*What is being asked:*
Copy each line of the data beneath in which the word "with" appears.

Stored items from a collection:
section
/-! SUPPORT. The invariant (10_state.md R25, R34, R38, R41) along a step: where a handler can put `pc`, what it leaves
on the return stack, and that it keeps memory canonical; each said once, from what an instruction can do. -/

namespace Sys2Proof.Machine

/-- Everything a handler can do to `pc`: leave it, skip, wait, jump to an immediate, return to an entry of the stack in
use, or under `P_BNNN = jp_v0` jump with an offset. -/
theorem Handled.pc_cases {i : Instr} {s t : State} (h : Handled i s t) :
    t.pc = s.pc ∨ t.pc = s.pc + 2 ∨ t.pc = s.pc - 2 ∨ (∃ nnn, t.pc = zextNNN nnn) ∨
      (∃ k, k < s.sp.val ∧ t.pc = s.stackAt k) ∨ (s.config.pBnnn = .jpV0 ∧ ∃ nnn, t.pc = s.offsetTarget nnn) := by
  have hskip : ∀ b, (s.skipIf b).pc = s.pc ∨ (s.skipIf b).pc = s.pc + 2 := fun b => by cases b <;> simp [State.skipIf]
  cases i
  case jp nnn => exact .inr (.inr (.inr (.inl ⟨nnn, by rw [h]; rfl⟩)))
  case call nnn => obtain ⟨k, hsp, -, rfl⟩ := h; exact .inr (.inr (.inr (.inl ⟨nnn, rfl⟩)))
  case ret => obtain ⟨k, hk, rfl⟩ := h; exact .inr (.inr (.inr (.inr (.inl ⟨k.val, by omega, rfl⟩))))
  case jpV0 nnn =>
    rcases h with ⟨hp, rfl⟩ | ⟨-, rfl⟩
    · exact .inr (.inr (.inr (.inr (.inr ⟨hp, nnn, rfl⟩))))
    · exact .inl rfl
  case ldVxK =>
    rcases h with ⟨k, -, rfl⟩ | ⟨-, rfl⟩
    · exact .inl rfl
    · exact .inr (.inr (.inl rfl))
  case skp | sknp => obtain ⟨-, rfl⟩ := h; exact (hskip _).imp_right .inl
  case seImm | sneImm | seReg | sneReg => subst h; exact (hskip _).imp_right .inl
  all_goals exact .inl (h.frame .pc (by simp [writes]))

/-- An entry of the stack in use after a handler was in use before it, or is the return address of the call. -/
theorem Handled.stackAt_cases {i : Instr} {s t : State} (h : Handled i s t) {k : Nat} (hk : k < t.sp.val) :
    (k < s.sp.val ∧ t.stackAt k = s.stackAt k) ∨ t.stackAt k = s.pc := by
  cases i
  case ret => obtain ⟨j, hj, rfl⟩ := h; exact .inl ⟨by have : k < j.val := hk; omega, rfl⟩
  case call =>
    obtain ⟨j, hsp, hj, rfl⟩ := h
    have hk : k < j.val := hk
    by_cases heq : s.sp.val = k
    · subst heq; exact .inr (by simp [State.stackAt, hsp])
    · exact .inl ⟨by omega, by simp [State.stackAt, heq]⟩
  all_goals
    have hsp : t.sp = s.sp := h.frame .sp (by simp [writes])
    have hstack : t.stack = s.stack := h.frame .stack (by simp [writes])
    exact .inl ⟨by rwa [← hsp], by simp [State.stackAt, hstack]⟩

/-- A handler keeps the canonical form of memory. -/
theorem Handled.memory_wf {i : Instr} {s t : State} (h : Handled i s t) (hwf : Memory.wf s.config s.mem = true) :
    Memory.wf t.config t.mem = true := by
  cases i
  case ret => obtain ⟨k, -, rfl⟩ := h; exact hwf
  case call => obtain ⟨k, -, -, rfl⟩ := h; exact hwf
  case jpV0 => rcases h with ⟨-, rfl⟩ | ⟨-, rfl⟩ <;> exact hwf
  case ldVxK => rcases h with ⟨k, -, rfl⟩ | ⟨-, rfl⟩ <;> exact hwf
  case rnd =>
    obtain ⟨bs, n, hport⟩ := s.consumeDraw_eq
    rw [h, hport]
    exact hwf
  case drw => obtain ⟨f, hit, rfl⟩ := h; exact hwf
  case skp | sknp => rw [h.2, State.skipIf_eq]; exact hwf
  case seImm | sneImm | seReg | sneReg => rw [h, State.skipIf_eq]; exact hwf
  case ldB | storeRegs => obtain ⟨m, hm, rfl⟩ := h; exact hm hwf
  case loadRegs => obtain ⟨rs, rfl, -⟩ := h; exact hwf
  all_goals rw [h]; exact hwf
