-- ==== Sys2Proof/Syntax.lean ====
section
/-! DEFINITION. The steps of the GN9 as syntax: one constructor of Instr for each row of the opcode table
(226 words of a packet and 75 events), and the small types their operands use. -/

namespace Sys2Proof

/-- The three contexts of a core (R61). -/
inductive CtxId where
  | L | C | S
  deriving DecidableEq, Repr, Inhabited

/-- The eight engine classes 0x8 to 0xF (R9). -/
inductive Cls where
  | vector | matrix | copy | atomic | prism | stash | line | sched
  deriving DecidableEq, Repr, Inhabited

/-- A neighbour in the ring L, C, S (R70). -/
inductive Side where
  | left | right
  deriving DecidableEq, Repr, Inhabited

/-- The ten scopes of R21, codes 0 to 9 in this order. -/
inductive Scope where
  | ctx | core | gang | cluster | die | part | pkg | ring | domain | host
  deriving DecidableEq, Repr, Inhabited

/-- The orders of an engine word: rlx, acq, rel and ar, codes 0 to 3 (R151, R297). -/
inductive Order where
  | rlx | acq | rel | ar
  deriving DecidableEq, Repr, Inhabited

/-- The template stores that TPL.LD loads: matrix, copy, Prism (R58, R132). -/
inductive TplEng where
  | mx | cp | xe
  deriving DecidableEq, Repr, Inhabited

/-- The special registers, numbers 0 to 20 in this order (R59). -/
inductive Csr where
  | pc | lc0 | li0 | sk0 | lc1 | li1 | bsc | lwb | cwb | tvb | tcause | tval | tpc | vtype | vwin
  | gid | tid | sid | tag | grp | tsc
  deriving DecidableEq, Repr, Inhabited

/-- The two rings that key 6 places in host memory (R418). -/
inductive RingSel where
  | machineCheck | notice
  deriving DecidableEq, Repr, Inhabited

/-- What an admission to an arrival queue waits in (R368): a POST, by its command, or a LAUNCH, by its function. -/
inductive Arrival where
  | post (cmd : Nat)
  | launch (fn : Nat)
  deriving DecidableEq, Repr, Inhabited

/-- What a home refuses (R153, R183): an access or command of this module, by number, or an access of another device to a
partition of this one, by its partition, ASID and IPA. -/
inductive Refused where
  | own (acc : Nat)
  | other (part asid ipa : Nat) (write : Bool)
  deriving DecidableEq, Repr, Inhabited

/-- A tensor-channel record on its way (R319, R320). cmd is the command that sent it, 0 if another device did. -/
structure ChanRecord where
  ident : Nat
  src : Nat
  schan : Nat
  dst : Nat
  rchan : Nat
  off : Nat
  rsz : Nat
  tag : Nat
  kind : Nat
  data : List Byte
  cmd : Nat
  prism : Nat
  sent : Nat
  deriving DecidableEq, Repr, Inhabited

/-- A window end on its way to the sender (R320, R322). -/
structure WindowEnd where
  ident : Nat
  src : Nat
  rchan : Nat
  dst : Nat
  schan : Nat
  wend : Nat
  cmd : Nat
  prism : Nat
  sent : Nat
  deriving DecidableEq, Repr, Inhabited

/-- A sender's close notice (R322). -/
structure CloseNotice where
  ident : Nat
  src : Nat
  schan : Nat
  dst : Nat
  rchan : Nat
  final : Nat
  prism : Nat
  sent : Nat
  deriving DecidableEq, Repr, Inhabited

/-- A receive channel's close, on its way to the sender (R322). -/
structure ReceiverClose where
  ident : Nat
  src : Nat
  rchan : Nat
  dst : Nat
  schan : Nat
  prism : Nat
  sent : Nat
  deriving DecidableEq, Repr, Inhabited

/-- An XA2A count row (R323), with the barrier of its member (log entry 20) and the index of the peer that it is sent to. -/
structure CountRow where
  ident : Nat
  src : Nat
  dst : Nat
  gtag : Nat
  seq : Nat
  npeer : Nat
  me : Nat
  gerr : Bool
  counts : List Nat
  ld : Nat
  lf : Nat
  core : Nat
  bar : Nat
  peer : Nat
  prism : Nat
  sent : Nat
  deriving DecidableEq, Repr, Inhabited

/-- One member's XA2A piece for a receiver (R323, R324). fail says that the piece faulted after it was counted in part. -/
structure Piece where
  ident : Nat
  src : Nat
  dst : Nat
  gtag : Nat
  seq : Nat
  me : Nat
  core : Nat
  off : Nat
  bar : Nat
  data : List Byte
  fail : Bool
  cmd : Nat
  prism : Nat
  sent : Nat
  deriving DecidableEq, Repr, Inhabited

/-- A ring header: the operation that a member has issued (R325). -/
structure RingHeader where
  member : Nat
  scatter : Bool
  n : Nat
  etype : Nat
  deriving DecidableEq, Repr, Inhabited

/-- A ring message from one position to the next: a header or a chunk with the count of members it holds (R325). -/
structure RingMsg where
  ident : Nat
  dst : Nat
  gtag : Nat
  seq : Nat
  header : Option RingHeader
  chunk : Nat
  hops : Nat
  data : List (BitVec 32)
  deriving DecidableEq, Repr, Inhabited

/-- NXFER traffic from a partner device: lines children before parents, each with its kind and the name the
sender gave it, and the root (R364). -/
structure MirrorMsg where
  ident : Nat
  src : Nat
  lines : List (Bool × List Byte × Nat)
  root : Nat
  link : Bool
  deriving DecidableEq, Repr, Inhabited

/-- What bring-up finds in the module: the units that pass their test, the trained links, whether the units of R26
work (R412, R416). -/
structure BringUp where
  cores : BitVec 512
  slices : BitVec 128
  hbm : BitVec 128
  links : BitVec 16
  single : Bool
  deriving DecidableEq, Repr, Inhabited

*Task response:*
use, or under `P_BNNN = jp_v0` jump with an offset. -/
    rcases h with ⟨hp, rfl⟩ | ⟨-, rfl⟩
    rcases h with ⟨k, -, rfl⟩ | ⟨-, rfl⟩
  case jpV0 => rcases h with ⟨-, rfl⟩ | ⟨-, rfl⟩ <;> exact hwf
  case ldVxK => rcases h with ⟨k, -, rfl⟩ | ⟨-, rfl⟩ <;> exact hwf
/-- An XA2A count row (R323), with the barrier of its member (log entry 20) and the index of the peer that it is sent to. -/
/-- A ring message from one position to the next: a header or a chunk with the count of members it holds (R325). -/
/-- NXFER traffic from a partner device: lines children before parents, each with its kind and the name the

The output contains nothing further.